Saved data entries:
────────
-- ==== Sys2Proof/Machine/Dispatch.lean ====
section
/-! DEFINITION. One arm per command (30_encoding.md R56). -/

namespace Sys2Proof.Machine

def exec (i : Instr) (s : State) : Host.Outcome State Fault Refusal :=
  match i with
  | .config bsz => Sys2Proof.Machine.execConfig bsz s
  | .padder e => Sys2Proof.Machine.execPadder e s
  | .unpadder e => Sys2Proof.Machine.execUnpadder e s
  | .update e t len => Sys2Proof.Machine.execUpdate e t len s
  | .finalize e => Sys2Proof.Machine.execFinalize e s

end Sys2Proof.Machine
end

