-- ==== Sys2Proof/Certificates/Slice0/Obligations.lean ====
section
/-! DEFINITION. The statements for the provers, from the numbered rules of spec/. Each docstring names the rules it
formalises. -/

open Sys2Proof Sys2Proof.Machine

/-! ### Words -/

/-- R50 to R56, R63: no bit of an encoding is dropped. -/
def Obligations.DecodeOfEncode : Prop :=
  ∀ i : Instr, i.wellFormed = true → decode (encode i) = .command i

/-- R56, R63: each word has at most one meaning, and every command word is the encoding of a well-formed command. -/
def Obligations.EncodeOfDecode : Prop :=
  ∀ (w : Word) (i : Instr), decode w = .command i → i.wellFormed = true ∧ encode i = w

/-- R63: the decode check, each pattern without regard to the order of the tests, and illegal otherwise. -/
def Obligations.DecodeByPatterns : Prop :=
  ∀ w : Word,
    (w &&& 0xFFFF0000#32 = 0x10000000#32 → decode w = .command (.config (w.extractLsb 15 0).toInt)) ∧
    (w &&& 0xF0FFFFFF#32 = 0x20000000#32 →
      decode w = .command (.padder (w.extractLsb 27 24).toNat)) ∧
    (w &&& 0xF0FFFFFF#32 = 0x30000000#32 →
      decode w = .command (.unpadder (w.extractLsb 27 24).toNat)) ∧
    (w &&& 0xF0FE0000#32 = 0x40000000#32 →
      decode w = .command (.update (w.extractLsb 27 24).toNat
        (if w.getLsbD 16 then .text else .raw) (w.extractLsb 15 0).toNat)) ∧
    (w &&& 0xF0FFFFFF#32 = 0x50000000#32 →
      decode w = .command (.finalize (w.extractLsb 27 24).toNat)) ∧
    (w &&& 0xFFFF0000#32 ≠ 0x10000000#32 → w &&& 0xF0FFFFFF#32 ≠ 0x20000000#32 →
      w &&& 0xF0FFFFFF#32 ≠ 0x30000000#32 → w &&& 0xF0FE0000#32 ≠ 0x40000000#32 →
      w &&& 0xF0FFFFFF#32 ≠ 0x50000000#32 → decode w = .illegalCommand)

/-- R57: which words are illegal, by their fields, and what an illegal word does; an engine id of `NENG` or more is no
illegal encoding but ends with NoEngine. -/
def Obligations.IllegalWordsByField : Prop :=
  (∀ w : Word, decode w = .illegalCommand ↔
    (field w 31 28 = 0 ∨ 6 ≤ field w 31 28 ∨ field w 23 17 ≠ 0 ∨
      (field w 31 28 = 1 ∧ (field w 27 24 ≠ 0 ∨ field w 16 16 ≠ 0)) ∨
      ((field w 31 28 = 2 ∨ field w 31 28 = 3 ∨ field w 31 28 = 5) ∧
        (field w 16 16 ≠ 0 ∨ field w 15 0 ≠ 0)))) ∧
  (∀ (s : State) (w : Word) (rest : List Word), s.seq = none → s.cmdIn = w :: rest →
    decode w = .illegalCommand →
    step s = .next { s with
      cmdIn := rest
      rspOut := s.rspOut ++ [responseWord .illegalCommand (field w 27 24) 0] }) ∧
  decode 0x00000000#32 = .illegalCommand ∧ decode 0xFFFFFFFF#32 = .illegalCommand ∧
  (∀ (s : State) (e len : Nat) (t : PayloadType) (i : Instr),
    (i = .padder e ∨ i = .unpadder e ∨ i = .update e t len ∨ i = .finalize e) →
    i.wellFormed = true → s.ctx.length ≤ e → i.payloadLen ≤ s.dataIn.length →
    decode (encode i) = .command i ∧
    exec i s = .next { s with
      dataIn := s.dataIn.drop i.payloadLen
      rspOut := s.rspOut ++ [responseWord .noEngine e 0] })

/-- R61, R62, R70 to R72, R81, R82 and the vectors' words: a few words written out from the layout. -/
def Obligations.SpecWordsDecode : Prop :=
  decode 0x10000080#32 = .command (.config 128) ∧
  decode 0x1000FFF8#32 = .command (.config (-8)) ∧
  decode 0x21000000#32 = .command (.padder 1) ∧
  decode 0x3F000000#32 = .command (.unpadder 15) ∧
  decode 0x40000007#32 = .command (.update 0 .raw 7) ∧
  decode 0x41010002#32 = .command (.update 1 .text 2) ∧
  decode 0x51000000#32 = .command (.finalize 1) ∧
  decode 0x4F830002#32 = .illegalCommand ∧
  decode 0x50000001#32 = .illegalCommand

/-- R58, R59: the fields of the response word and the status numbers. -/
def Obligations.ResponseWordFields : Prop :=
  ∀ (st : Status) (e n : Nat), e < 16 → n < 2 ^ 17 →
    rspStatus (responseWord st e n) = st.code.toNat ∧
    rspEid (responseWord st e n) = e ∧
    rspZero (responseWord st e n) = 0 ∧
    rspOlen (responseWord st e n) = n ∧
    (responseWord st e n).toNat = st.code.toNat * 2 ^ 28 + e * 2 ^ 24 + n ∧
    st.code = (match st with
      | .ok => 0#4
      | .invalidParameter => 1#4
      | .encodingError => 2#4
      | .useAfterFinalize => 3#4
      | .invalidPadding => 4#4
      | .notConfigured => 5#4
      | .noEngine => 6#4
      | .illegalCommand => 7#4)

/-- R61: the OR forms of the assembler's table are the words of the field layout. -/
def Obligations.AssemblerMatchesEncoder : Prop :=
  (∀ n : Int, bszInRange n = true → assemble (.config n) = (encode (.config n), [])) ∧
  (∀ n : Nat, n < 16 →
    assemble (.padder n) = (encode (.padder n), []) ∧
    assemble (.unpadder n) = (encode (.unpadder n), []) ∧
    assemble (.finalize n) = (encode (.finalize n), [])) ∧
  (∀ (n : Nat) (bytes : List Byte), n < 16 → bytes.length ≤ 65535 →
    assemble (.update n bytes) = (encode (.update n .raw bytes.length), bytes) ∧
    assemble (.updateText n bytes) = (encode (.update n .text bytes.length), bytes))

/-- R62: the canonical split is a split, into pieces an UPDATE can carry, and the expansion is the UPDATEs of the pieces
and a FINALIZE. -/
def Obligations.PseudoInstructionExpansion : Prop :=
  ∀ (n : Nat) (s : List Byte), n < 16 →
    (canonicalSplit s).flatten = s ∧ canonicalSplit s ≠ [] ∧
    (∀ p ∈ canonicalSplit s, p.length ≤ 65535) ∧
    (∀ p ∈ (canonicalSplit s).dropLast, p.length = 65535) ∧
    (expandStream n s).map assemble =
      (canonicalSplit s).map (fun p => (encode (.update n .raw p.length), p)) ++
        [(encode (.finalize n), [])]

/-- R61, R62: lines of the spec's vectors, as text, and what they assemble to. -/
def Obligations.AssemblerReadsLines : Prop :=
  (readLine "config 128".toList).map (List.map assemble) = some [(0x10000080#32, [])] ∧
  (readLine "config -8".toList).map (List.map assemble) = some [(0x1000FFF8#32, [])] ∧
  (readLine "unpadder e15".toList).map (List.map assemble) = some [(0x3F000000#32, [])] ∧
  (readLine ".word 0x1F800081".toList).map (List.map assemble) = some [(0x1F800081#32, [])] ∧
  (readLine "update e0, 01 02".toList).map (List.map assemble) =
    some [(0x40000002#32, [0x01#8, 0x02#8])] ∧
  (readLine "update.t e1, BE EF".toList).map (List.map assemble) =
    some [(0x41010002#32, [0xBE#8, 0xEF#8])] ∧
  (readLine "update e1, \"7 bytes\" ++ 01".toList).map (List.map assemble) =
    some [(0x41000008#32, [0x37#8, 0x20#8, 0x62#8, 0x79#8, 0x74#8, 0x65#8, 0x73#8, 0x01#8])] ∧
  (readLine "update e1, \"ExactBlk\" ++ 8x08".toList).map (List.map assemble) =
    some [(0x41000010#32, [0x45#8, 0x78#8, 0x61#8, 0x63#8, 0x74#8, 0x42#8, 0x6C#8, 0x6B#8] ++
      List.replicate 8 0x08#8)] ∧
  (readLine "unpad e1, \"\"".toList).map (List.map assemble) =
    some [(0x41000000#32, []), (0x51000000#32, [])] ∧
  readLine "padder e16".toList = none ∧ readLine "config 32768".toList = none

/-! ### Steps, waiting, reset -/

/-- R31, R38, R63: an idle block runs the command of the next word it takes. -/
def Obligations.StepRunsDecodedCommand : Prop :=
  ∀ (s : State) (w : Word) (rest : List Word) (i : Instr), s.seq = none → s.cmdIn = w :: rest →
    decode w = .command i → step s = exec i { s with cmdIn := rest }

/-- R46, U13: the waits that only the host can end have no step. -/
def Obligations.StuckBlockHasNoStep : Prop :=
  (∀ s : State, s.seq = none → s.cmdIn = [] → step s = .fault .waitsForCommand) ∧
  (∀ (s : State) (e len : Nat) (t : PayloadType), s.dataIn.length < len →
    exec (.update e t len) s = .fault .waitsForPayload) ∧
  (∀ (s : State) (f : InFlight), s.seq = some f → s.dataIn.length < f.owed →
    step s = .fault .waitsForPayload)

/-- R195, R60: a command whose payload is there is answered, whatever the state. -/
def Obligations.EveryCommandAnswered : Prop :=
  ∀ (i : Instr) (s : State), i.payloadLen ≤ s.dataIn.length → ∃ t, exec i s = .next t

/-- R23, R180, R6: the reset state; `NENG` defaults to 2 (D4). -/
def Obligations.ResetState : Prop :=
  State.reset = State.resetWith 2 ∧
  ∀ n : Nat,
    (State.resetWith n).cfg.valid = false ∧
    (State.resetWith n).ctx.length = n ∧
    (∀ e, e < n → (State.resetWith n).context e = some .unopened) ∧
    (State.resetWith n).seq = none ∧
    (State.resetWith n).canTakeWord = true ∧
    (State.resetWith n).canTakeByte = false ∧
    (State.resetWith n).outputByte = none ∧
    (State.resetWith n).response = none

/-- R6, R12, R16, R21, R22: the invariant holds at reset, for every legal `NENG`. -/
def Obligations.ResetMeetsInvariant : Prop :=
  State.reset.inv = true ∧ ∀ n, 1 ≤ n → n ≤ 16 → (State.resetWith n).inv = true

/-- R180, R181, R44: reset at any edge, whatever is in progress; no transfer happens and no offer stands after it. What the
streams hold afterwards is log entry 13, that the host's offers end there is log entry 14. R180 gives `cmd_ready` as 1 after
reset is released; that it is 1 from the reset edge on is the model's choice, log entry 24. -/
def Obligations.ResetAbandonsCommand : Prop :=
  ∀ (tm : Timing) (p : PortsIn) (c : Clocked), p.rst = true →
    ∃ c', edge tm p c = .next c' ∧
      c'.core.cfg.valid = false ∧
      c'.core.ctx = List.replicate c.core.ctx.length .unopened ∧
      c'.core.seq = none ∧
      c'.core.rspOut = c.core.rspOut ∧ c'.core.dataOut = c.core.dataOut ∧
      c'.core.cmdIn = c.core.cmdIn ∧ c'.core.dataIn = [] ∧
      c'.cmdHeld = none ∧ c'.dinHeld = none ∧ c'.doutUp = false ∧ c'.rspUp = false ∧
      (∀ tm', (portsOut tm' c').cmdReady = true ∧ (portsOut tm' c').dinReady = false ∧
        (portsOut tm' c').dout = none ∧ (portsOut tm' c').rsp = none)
────────
REQUIREMENT:
Copy the records above faithfully. Begin at their first line, end at the line containing "Sys2Proof.Machine.execPadder e s", and include nothing else.

ANSWER BOX:
-- ==== Sys2Proof/Machine/Dispatch.lean ====
section
/-! DEFINITION. One arm per command (30_encoding.md R56). -/

namespace Sys2Proof.Machine

def exec (i : Instr) (s : State) : Host.Outcome State Fault Refusal :=
  match i with
  | .config bsz => Sys2Proof.Machine.execConfig bsz s
  | .padder e => Sys2Proof.Machine.execPadder e s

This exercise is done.